Top of EXERCISE DATA
-- ==== Sys2Proof/Machine/Pace.lean ====
section
/-! DEFINITION. The Pace Unit: remaining productive seconds, expected, target, gap, pace, rebasing and the
actual count (c05). -/

namespace Sys2Proof.Machine

/-- Remaining productive seconds of a plan at clock `c` in PRODUCTION or BREAK (R84). -/
def Plan.remaining (p : Plan) (c : Nat) : Nat := if c < p.length then p.length - c - p.breakAhead c else 0

/-- Milli-cars of some productive seconds at takt `t` (R85). -/
def milliCars (seconds takt : Nat) : Nat := seconds * 10000 / takt

/-- The pace: A as a percentage of E, capped at 999, absent while E is 0 (R89). -/
def paceOf (actual expected : Nat) : Option Nat :=
  if expected = 0 then none else some (min 999 (actual * 100 / expected))

/-- Figures from Rp, Em and Gm and the actual count (R85, R86, R89). -/
def figuresOf (rp em gm actual : Nat) : Figures :=
  { rp := rp, em := em, gm := gm, e := em / 1000, g := gm / 1000
    gap := (actual : Int) - ((em / 1000 : Nat) : Int), pace := paceOf actual (em / 1000), shownActual := actual }

/-- A computation of the figures from the state as it stands (R84 to R89). -/
def State.computeFigures (s : State) : Figures :=
  let u := s.pace
  let p := s.timer.plan
  let since := s.timer.wc - u.rebaseMark
  if s.timer.state = .overtime then figuresOf 0 u.held u.held u.actual
  else
    let rp := p.remaining s.timer.clock
    figuresOf rp (u.base + milliCars since p.takt) (u.base + milliCars (since + rp) p.takt) u.actual

/-- Two computations show the same: E, G, A, the displayed gap and pace (R88). -/
def Figures.sameShown (a b : Figures) : Bool :=
  a.e = b.e && a.g = b.g && a.shownActual = b.shownActual && displayedGap a.gap = displayedGap b.gap
    && a.pace = b.pace

/-- The stored figures replaced by a computation, with a PACE request when a shown one changes (R88). -/
def recompute (s : State) : State :=
  (s.onPace fun u => { u with figures := s.computeFigures }).raiseIf
    (!s.pace.figures.sameShown s.computeFigures) .pace

/-- A PACE request where line lost cars changed since `old` (R161). -/
def raiseLostCars (old s : State) : State := s.raiseIf (s.lineLostCars ≠ old.lineLostCars) .pace

/-- The Pace Unit's state at a shift open, before the computation (R83). -/
def PaceUnit.opened (u : PaceUnit) (wc : Nat) : PaceUnit := { u with base := 0, rebaseMark := wc, actual := 0 }

/-- The rebase of a COMMIT NOW, with the plan that is still active (R90). -/
def rebase (s : State) : State :=
  s.onPace fun u =>
    { u with
      base := if s.timer.state = .overtime then u.held
        else u.base + milliCars (s.timer.wc - u.rebaseMark) s.timer.plan.takt
      rebaseMark := s.timer.wc }

end Sys2Proof.Machine
end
Bottom of EXERCISE DATA
| WHAT YOU HAVE TO DO |
Each line in the material above that mentions the word "some" must be copied.

| YOUR RESPONSE |
/-- Milli-cars of some productive seconds at takt `t` (R85). -/
  if expected = 0 then none else some (min 999 (actual * 100 / expected))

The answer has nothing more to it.